## ABOUT THIS EXERCISE
Start at the line below containing "if e.state = .placed" and stop at the line containing "R509: what an". Repeat every line of that stretch exactly, and nothing outside it.

++++

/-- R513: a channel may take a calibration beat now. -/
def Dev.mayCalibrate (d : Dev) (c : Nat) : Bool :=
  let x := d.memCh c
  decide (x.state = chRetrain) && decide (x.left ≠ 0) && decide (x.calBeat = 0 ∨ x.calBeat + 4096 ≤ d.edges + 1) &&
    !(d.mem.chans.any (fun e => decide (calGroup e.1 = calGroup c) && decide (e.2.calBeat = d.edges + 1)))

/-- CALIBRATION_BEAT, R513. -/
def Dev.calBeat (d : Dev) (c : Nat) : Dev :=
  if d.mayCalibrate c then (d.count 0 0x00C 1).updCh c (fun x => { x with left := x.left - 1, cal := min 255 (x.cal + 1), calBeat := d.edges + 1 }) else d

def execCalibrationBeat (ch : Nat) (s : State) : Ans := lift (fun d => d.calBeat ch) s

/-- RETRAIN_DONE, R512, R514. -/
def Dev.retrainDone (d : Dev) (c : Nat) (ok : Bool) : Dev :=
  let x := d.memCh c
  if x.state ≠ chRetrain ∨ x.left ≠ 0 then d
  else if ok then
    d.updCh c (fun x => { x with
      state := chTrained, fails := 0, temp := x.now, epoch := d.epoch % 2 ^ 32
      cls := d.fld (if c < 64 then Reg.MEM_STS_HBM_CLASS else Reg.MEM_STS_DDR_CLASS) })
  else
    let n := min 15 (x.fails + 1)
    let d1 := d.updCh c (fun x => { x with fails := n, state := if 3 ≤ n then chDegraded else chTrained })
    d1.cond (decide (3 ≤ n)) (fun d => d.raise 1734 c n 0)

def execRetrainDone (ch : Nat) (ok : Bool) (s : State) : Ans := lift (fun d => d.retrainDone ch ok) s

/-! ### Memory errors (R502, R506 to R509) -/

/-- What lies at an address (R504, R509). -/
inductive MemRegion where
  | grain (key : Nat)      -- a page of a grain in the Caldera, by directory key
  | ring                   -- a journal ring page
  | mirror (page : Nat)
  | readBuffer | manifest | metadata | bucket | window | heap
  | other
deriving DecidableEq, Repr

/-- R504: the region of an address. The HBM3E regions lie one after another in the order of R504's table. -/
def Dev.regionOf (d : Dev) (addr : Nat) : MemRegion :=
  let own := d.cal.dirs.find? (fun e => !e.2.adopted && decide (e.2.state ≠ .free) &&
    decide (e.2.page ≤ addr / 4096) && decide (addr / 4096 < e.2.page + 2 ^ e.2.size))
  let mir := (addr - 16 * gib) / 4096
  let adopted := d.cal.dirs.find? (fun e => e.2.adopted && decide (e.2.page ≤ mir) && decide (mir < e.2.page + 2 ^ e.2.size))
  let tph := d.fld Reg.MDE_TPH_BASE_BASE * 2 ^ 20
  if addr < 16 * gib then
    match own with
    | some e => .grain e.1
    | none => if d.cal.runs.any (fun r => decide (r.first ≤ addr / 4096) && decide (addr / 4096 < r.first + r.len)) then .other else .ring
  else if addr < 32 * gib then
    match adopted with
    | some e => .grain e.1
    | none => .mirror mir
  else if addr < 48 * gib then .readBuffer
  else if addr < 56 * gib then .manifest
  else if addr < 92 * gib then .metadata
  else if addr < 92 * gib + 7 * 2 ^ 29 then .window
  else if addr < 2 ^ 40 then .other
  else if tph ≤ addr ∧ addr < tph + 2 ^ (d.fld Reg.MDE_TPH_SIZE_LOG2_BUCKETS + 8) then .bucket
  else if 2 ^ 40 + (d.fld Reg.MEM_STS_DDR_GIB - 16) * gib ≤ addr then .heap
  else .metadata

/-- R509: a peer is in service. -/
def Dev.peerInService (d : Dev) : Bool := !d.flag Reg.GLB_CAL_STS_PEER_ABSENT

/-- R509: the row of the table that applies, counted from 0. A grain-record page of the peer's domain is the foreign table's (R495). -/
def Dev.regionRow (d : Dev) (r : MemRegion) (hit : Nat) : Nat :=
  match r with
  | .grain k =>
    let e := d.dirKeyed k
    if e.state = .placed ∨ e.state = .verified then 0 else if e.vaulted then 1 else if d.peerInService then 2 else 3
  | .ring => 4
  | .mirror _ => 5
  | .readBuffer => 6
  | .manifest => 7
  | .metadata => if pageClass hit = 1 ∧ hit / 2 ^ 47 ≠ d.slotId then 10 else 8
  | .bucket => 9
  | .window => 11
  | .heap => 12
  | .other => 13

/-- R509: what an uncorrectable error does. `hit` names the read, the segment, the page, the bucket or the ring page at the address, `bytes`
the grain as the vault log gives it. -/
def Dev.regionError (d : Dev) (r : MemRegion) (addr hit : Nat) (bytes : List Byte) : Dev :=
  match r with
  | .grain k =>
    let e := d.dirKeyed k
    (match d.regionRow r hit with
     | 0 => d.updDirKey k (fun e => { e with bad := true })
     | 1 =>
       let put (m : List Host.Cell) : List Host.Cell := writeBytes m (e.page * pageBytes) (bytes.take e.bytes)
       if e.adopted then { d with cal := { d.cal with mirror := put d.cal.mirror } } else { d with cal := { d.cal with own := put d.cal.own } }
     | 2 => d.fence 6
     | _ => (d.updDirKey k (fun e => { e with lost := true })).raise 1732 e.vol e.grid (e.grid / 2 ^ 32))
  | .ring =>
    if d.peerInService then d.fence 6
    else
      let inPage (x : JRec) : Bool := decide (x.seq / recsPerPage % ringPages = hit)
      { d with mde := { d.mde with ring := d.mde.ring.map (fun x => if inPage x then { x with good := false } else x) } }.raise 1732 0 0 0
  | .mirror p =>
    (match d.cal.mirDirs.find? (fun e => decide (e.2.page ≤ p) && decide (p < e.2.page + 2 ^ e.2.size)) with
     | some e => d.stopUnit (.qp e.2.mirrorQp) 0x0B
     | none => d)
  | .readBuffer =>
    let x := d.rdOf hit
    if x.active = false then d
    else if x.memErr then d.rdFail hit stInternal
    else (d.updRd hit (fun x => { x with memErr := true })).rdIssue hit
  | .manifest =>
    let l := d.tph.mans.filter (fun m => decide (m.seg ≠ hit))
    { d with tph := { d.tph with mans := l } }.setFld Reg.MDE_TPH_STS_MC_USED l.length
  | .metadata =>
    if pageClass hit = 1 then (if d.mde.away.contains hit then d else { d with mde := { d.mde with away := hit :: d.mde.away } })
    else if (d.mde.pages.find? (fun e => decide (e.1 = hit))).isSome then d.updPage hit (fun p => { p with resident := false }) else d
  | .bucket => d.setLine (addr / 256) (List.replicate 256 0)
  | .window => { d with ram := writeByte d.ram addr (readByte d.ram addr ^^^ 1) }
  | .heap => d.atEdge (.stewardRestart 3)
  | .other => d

++++

## EXERCISE SOLUTION
    if e.state = .placed ∨ e.state = .verified then 0 else if e.vaulted then 1 else if d.peerInService then 2 else 3
  | .ring => 4
  | .mirror _ => 5
  | .readBuffer => 6
  | .manifest => 7
  | .metadata => if pageClass hit = 1 ∧ hit / 2 ^ 47 ≠ d.slotId then 10 else 8
  | .bucket => 9
  | .window => 11
  | .heap => 12
  | .other => 13

/-- R509: what an uncorrectable error does. `hit` names the read, the segment, the page, the bucket or the ring page at the address, `bytes`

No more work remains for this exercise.